From: Alexander Bluhm <bluhm@openbsd.org>
Subject: Re: vmx TSO pullup headers into first mbuf
To: David Gwynne <david@gwynne.id.au>
Cc: tech@openbsd.org
Date: Thu, 13 Jun 2024 11:44:22 +0200

On Thu, Jun 13, 2024 at 04:42:05PM +1000, David Gwynne wrote:
> ipv4 forwarding used to do this, but it was changed to copy data into a 
> fake mbuf on the stack. this avoided an mbuf allocation "just in case" 
> for every forwarded packet, which was a noticeable speed improvement. 
> sounds like the idea could be useful here too.
> 
> the changes were in src/sys/netinet/ip_input.c r1.167 to 1.169.

The problem is, that IPv6 RFC requires to send 1280 bytes ICMP6
reply.  That is too large for our stack.  And protocol needs large
ICMP6 reply due to unrestricted header chains.

Complexity kills performance in this case.  A 1200 bytes per CPU
cache for the ICMP6 copy comes to mind.  Is copying 1200 bytes
faster than two mbuf allocations with shared cluster?

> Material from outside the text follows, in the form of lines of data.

theorem execAwlLdx_only (s : State) (c : CoreId) : OnlyR [.outs, .log, .collator, .cores, .ring, .reg .hubMsixPba, .reg .colStatus, .reg .colEv, .reg .colLock, .reg .colStrStat, .reg .logCtl, .reg .awlStat, .reg .awlFault] s (execAwlLdx c s) := by
  unfold execAwlLdx
  repeat' first
    | with_reducible first | assumption | exact State.Only.refl _ _ | apply OnlyR.next | apply runAwl_only | apply load_only | apply OnlyE.next | apply OnlyE.part | apply OnlyE.rep | apply OnlyE.again | apply OnlyE.fault | apply OnlyE.ite_
    | (show sub _ _ = true; decide)
    | (intro _ _ _ hx)

theorem execAwlStx_only (s : State) (c : CoreId) : OnlyR [.outs, .log, .collator, .cores, .ring, .reg .hubMsixPba, .reg .colStatus, .reg .colEv, .reg .colLock, .reg .colStrStat, .reg .logCtl, .reg .awlStat, .reg .awlFault] s (execAwlStx c s) := by
  unfold execAwlStx
  repeat' first
    | with_reducible first | assumption | exact State.Only.refl _ _ | apply OnlyR.next | apply runAwl_only | apply store_only | apply OnlyE.next | apply OnlyE.part | apply OnlyE.rep | apply OnlyE.again | apply OnlyE.fault | apply OnlyE.ite_
    | (show sub _ _ = true; decide)
    | (intro _ _ _ hx)

theorem multiple_only (c v : Nat) (w : Word) {f : Nat → Nat → Except (Nat × Nat) State}
 (hO : State.Only ps z s) (hM : sub [.cores, .reg .awlStat] ps = true)
    (hf : ∀ i a t, f i a = .ok t → State.Only ps z t) : OnlyE ps z (s.multiple c v w f) := by
  unfold State.multiple
  extract_lets k mask base below left close
  have hc : ∀ x, State.Only ps z x → OnlyE ps z (close x) := fun x hx => .next (updLevel_only c v _ hx hM)
  clear_value left close
  cases left
  · exact hc _ hO
  · dsimp only
    split
    · exact .fault hO
    · next t ht =>
      refine .ite_ (hc _ (hf _ _ _ ht)) (.part (updLevel_only c v _ (hf _ _ _ ht) hM))

theorem execAwlStm_only (s : State) (c : CoreId) : OnlyR [.outs, .log, .collator, .cores, .ring, .reg .hubMsixPba, .reg .colStatus, .reg .colEv, .reg .colLock, .reg .colStrStat, .reg .logCtl, .reg .awlStat, .reg .awlFault] s (execAwlStm c s) := by
  unfold execAwlStm
  apply OnlyR.next
  with_reducible apply runAwl_only
  · exact State.Only.refl _ _
  · decide
  · intro v w x hx
    with_reducible apply multiple_only
    · exact hx
    · decide
    · intro i a t ht
      dsimp only at ht
      split at ht
      · cases ht; exact dmemWrite_only _ _ _ (updLevel_only _ _ _ hx (by decide)) (by decide)
      · cases ht

theorem execAwlLdm_only (s : State) (c : CoreId) : OnlyR [.outs, .log, .collator, .cores, .ring, .reg .hubMsixPba, .reg .colStatus, .reg .colEv, .reg .colLock, .reg .colStrStat, .reg .logCtl, .reg .awlStat, .reg .awlFault] s (execAwlLdm c s) := by
  unfold execAwlLdm
  apply OnlyR.next
  with_reducible apply runAwl_only
  · exact State.Only.refl _ _
  · decide
  · intro v w x hx
    with_reducible apply multiple_only
    · exact hx
    · decide
    · intro i a t ht
      split at ht
      · split at ht
        · cases ht; exact updLevel_only _ _ _ hx (by decide)
        · cases ht
      · cases ht

theorem execAwlB_only (s : State) (c : CoreId) : OnlyR [.outs, .log, .collator, .cores, .ring, .reg .hubMsixPba, .reg .colStatus, .reg .colEv, .reg .colLock, .reg .colStrStat, .reg .logCtl, .reg .awlStat, .reg .awlFault] s (execAwlB c s) := by
  unfold execAwlB
  repeat' first
    | with_reducible first | assumption | exact State.Only.refl _ _ | apply OnlyR.next | apply runAwl_only | apply OnlyE.next | apply OnlyE.part | apply OnlyE.rep | apply OnlyE.again | apply OnlyE.fault | apply OnlyE.ite_ | apply State.Only.ite_ | apply OnlyR.ite_
    | (show sub _ _ = true; decide)
    | (intro _ _ _ hx)

theorem spill_only {ps : List Part} {z s t : State} (c v : Nat) (he : s.spill c v = some t) (hO : State.Only ps z s)
    (hM : sub [.cores, .reg .awlStat] ps = true) : State.Only ps z t := by
  simp only [State.spill] at he
  split at he
  · simp at he
  · simp only [Option.some.injEq] at he
    subst he
    exact updLevel_only _ _ _ (State.Only.foldl_ _ (fun _ _ hx => dmemWrite_only _ _ _ hx hM) hO) hM

theorem fill_only {ps : List Part} {z s t : State} (c v : Nat) (he : s.fill c v = some t) (hO : State.Only ps z s)
    (hM : sub [.cores, .reg .awlStat] ps = true) : State.Only ps z t := by
  simp only [State.fill] at he
  split at he
  · simp at he
  · simp only [Option.some.injEq] at he
    subst he
    exact updLevel_only _ _ _ hO hM

theorem execAwlCall_only (s : State) (c : CoreId) : OnlyR [.outs, .log, .collator, .cores, .ring, .reg .hubMsixPba, .reg .colStatus, .reg .colEv, .reg .colLock, .reg .colStrStat, .reg .logCtl, .reg .awlStat, .reg .awlFault] s (execAwlCall c s) := by
  unfold execAwlCall
  repeat' first
    | with_reducible first | assumption | exact State.Only.refl _ _ | apply OnlyR.next | apply OnlyR.fault | apply runAwl_only | apply updLevel_only | apply OnlyE.next | apply OnlyE.part | apply OnlyE.rep | apply OnlyE.again | apply OnlyE.fault | apply OnlyE.ite_ | apply State.Only.ite_ | apply OnlyR.ite_
    | (show sub _ _ = true; decide)
    | (intro _ _ _ hx)
    | (intro _ _ hx)
    | (intro _ _)
    | (intro _)
    | (extract_lets +onlyGivenNames y; have _h : _ → _ := y; clear _h; dsimp only [y]; clear y)
    | (extract_lets +onlyGivenNames y; with_reducible refine State.Only.cut y ?_ ?_ <;> [dsimp only [y]; (clear_value y; intro hy)])
    | (extract_lets +onlyGivenNames y; with_reducible refine OnlyR.cut y ?_ ?_ <;> [dsimp only [y]; (clear_value y; intro hy)])
    | (extract_lets +onlyGivenNames y; with_reducible refine OnlyE.cut y ?_ ?_ <;> [dsimp only [y]; (clear_value y; intro hy)])
    | (extract_lets +onlyGivenNames y; clear_value y)
    | split
    | (refine spill_only _ _ (by assumption) ?_ ?_)
    | with_reducible first | refine State.Only.snd (by assumption) ?_ | refine State.Only.snd2 (by assumption) ?_ | refine State.Only.snd3 (by assumption) ?_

The shared cluster has another problem.  When pf does NAT or RDR
it also modifies the ICMP6 copy.  pf ignores M_READONLY.  Then the
ICMP6 packet does not contain the original packet and is dropped
by the remote site.

> vmx still needs this code if a weird packet ends up being sent for other 
> reasons though. if the problem is caused by v6 packets, shouldnt the 
> hdrlen consider sizeof(struct ip6_hdr) instead of sizeof(struct ip)?

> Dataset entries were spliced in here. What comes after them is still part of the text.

theorem writeStore_only (g : Nat) (data : List Byte) (hO : State.Only ps z s) (hM : sub [.gatherings] ps = true) :
    State.Only ps z (State.writeStore s g data) := by
  refine hO.step ?_ hM
  unfold State.writeStore
  repeat' first
    | with_reducible first | assumption | exact State.Only.refl _ _ | apply updGth_only
    | (show sub _ _ = true; decide)

theorem writeCtl_only (g : Nat) (f : BitVec 2048) (hO : State.Only ps z s) (hM : sub [.gatherings, .reg .gthCfg, .reg .gthQdesc, .reg .gthQwm] ps = true) :
    State.Only ps z (State.writeCtl s g f) := by
  refine hO.step ?_ hM
  unfold State.writeCtl
  repeat' first
    | with_reducible first | assumption | exact State.Only.refl _ _ | apply updGth_only | apply only_setF | apply only_putN | apply only_putF | apply State.Only.foldl_ | apply State.Only.foldl2 | apply State.Only.foldl3
    | (show sub _ _ = true; decide)
    | (intro _ _ hx)

theorem writePad_only (b : Nat) (data : List Byte) (hO : State.Only ps z s) (hM : sub [.pads] ps = true) :
    State.Only ps z (State.writePad s b data) := by
  refine hO.step ?_ hM
  unfold State.writePad
  repeat' first
    | with_reducible first | assumption | exact State.Only.refl _ _ | apply updPad_only | apply State.Only.ite_ | apply State.Only.foldl_ | apply State.Only.foldl2 | apply State.Only.foldl3
    | (show sub _ _ = true; decide)
    | (intro _ _ hx)

theorem writeXplan_only (g : Nat) (data : List Byte) (hO : State.Only ps z s) (hM : sub [.gatherings] ps = true) :
    State.Only ps z (State.writeXplan s g data) := by
  refine hO.step ?_ hM
  unfold State.writeXplan
  repeat' first
    | with_reducible first | assumption | exact State.Only.refl _ _ | apply updGth_only
    | (show sub _ _ = true; decide)

theorem writeRelay_only (f : Nat) (data : List Byte) (hO : State.Only ps z s) (hM : sub [.relay] ps = true) :
    State.Only ps z (State.writeRelay s f data) := by
  refine hO.step ?_ hM
  unfold State.writeRelay
  repeat' first
    | with_reducible first | assumption | exact State.Only.refl _ _ | apply State.Only.foldl_ | apply State.Only.foldl2 | apply State.Only.foldl3
    | (show sub _ _ = true; decide)
    | (intro _ _ hx)
    | (extract_lets +onlyGivenNames y; have _h : ArrayState := y; clear _h; dsimp only [y]; clear y)
    | with_reducible refine only_arr ?_ _ (fun p hp => by cases p <;> first | exact absurd (by decide) hp | simp [Part.same, State.reg])

theorem writeImem_only (c k : Nat) (data : List Byte) (hO : State.Only ps z s) (hM : sub [.cores, .reg .awlStat] ps = true) :
    State.Only ps z (State.writeImem s c k data) := by
  refine hO.step ?_ hM
  unfold State.writeImem
  repeat' first
    | with_reducible first | assumption | exact State.Only.refl _ _ | apply updCore_only | apply State.Only.foldl_ | apply State.Only.foldl2 | apply State.Only.foldl3
    | (show sub _ _ = true; decide)

theorem writeDmem_only (c k : Nat) (data : List Byte) (hO : State.Only ps z s) (hM : sub [.cores, .reg .awlStat] ps = true) :
    State.Only ps z (State.writeDmem s c k data) := by
  refine hO.step ?_ hM
  unfold State.writeDmem
  repeat' first
    | with_reducible first | assumption | exact State.Only.refl _ _ | apply updCore_only | apply State.Only.foldl_ | apply State.Only.foldl2 | apply State.Only.foldl3
    | (show sub _ _ = true; decide)

theorem writeFrame_only (fa : Nat) (data : List Byte) (hO : State.Only ps z s) (hM : sub [.cells, .gatherings, .relay, .cores, .pads, .reg .awlStat, .reg .gthCfg, .reg .gthQdesc, .reg .gthQwm, .reg .gthCrc] ps = true) :
    State.Only ps z (State.writeFrame s fa data) := by
  refine hO.step ?_ hM
  unfold State.writeFrame
  repeat' first
    | with_reducible first | assumption | exact State.Only.refl _ _ | apply writeRow_only | apply writePress_only | apply writeAccess_only | apply writeStore_only | apply writeCtl_only | apply writePad_only | apply writeXplan_only | apply writeRelay_only | apply writeImem_only | apply writeDmem_only
    | (show sub _ _ = true; decide)
    | (extract_lets +onlyGivenNames y; with_reducible refine State.Only.cut y ?_ ?_ <;> [dsimp only [y]; (clear_value y; intro hy)])
    | (extract_lets +onlyGivenNames y; clear_value y)
    | split
    | with_reducible first | refine State.Only.snd (by assumption) ?_ | refine State.Only.snd2 (by assumption) ?_ | refine State.Only.snd3 (by assumption) ?_

end Sys2Proof.Machine
end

The clean solution would be to call ether_extract_headers() early.
Note that vmx_load_mbuf() might modify the mbuf, so we would have
to call it twice.  Instead I implemented this heuristic.

In TCP output you get an mbuf with the header and next mbuf cluster
with a copy of the send buffer.  In first mbuf you have
Ether+IP+TCP-Header.  I implemented minimal IPv4 length check to
avoid needless memmove in this common case.

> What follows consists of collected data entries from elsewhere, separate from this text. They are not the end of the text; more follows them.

theorem refuseAtt_only (f : Nat) (hO : State.Only ps z s) (hM : sub [.reg .truAttStat] ps = true) :
    State.Only ps z (State.refuseAtt s f) := by
  refine hO.step ?_ hM
  unfold State.refuseAtt
  repeat' first
    | with_reducible first | assumption | exact State.Only.refl _ _ | apply only_putN | apply only_setF
    | (show sub _ _ = true; decide)

theorem execAttestationService_only (s : State)  : OnlyR [.trust, .reg .truIdstat, .reg .truAttStat] s (execAttestationService s) := by
  unfold execAttestationService
  repeat' first
    | with_reducible first | assumption | exact State.Only.refl _ _ | apply OnlyR.next | apply refuseAtt_only | apply only_setF | apply only_putN | apply State.Only.ite_ | apply OnlyR.ite_
    | (show sub _ _ = true; decide)
    | (extract_lets +onlyGivenNames y; with_reducible refine State.Only.cut y ?_ ?_ <;> [dsimp only [y]; (clear_value y; intro hy)])
    | (extract_lets +onlyGivenNames y; with_reducible refine OnlyR.cut y ?_ ?_ <;> [dsimp only [y]; (clear_value y; intro hy)])
    | (extract_lets +onlyGivenNames y; clear_value y)
    | split
    | with_reducible first | refine State.Only.snd (by assumption) ?_ | refine State.Only.snd2 (by assumption) ?_ | refine State.Only.snd3 (by assumption) ?_
    | with_reducible refine only_onSys ?_ _ (fun p hp x => by cases p <;> first | exact absurd (by decide) hp | simp [Part.same, State.reg, State.onSys])

theorem writePacked_only (sec : Nat) (bytes : List Byte) (hO : State.Only ps z s) (hM : sub [.dram] ps = true) :
    State.Only ps z (State.writePacked s sec bytes) := by
  refine hO.step ?_ hM
  unfold State.writePacked
  repeat' first
    | with_reducible first | assumption | exact State.Only.refl _ _ | apply writeSector_only | apply State.Only.foldl_ | apply State.Only.foldl2 | apply State.Only.foldl3
    | (show sub _ _ = true; decide)
    | (intro _ _ hx)

theorem execAttestationWritten_only (s : State)  : OnlyR [.dram, .trust, .reg .truAttStat] s (execAttestationWritten s) := by
  unfold execAttestationWritten
  repeat' first
    | with_reducible first | assumption | exact State.Only.refl _ _ | apply OnlyR.next | apply only_setF | apply only_putN | apply writePacked_only
    | (show sub _ _ = true; decide)
    | (extract_lets +onlyGivenNames y; with_reducible refine State.Only.cut y ?_ ?_ <;> [dsimp only [y]; (clear_value y; intro hy)])
    | (extract_lets +onlyGivenNames y; with_reducible refine OnlyR.cut y ?_ ?_ <;> [dsimp only [y]; (clear_value y; intro hy)])
    | (extract_lets +onlyGivenNames y; clear_value y)
    | split
    | with_reducible first | refine State.Only.snd (by assumption) ?_ | refine State.Only.snd2 (by assumption) ?_ | refine State.Only.snd3 (by assumption) ?_
    | with_reducible refine only_onSys ?_ _ (fun p hp x => by cases p <;> first | exact absurd (by decide) hp | simp [Part.same, State.reg, State.onSys])

end Sys2Proof.Machine
end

IPv6 packet first mbuf could be too short and slip through this
check.  I guess it does not happen in practice.  If you want correct
values you need IP version and TCP option length.  I want to avoid
additional packet parsing in all cases for a case that should not
happen.  The worst thing that could happen with my current
implementation is that vmx(4) virtual hardware rejects to send and
dropped tx counter increases.

bluhm

> On 13/06/2024 08:11, Alexander Bluhm wrote:
> > Hi,
> >
> > In vmx(4) TSO must pullup headers into first mbuf.
> >
> > Forwarding IPv6 packets from vmx with LRO to vmx with TSO does not
> > work.  vmx(4) has the requirement that all headers are in the first
> > mbuf.  ip6_forward() is quite dumb.  It calls m_copym() to create
> > a mbuf that might be used for sending ICMP6 later.  After passing
> > the forwarded packet down to ether_encap(), m_prepend() is used to
> > restore the ethernet header.  As the mbuf cluster has been copied,
> > it is read only now.  That means m_prepend() does not provide the
> > empty space at the beginning of the cluster, but allocates a new
> > mbuf that contains only the ethernet header.  vmx(4) cannot transmit
> > such a TSO packet and drops it.
> >
> > Solution is to call m_pullup() in vmxnet3_start().  If we ended up
> > in such a miserable condition, use the first mbuf in the chain and
> > move all headers into it.
> >
> > ok?
> >
> > bluhm
> >
> > Index: dev/pci/if_vmx.c
> > ===================================================================
> > RCS file: /data/mirror/openbsd/cvs/src/sys/dev/pci/if_vmx.c,v
> > diff -u -p -r1.87 if_vmx.c
> > --- dev/pci/if_vmx.c	7 Jun 2024 08:44:25 -0000	1.87
> > +++ dev/pci/if_vmx.c	12 Jun 2024 14:34:11 -0000
> > @@ -1619,6 +1619,8 @@ vmxnet3_start(struct ifqueue *ifq)
> >   	rgen = ring->gen;
> >   
> >   	for (;;) {
> > +		int hdrlen;
> > +
> >   		if (free <= NTXSEGS) {
> >   			ifq_set_oactive(ifq);
> >   			break;
> > @@ -1627,6 +1629,29 @@ vmxnet3_start(struct ifqueue *ifq)
> >   		m = ifq_dequeue(ifq);
> >   		if (m == NULL)
> >   			break;
> > +
> > +		/*
> > +		 * Headers for Ether, IP, TCP including options must lay in
> > +		 * first mbuf to support TSO.  Usually our stack gets that
> > +		 * right. To avoid packet parsing here, make a rough estimate
> > +		 * for simple IPv4.  Cases seen in the wild contain only ether
> > +		 * header in separate mbuf.  To support IPv6 with TCP options,
> > +		 * move as much as possible into first mbuf.  Realloc mbuf
> > +		 * before bus dma load.
> > +		 */
> > +		hdrlen = sizeof(struct ether_header) + sizeof(struct ip) +
> > +		    sizeof(struct tcphdr);
> > +		if (ISSET(m->m_pkthdr.csum_flags, M_TCP_TSO) &&
> > +		    m->m_len < hdrlen && hdrlen <= m->m_pkthdr.len) {
> > +			hdrlen = MHLEN;
> > +			hdrlen -= mtod(m, unsigned long) & (sizeof(long) - 1);
> > +			if (hdrlen > m->m_pkthdr.len)
> > +				hdrlen = m->m_pkthdr.len;
> > +			if ((m = m_pullup(m, hdrlen)) == NULL) {
> > +				ifq->ifq_errors++;
> > +				continue;
> > +			}
> > +		}
> >   
> >   		map = ring->dmap[prod];
> >   
> >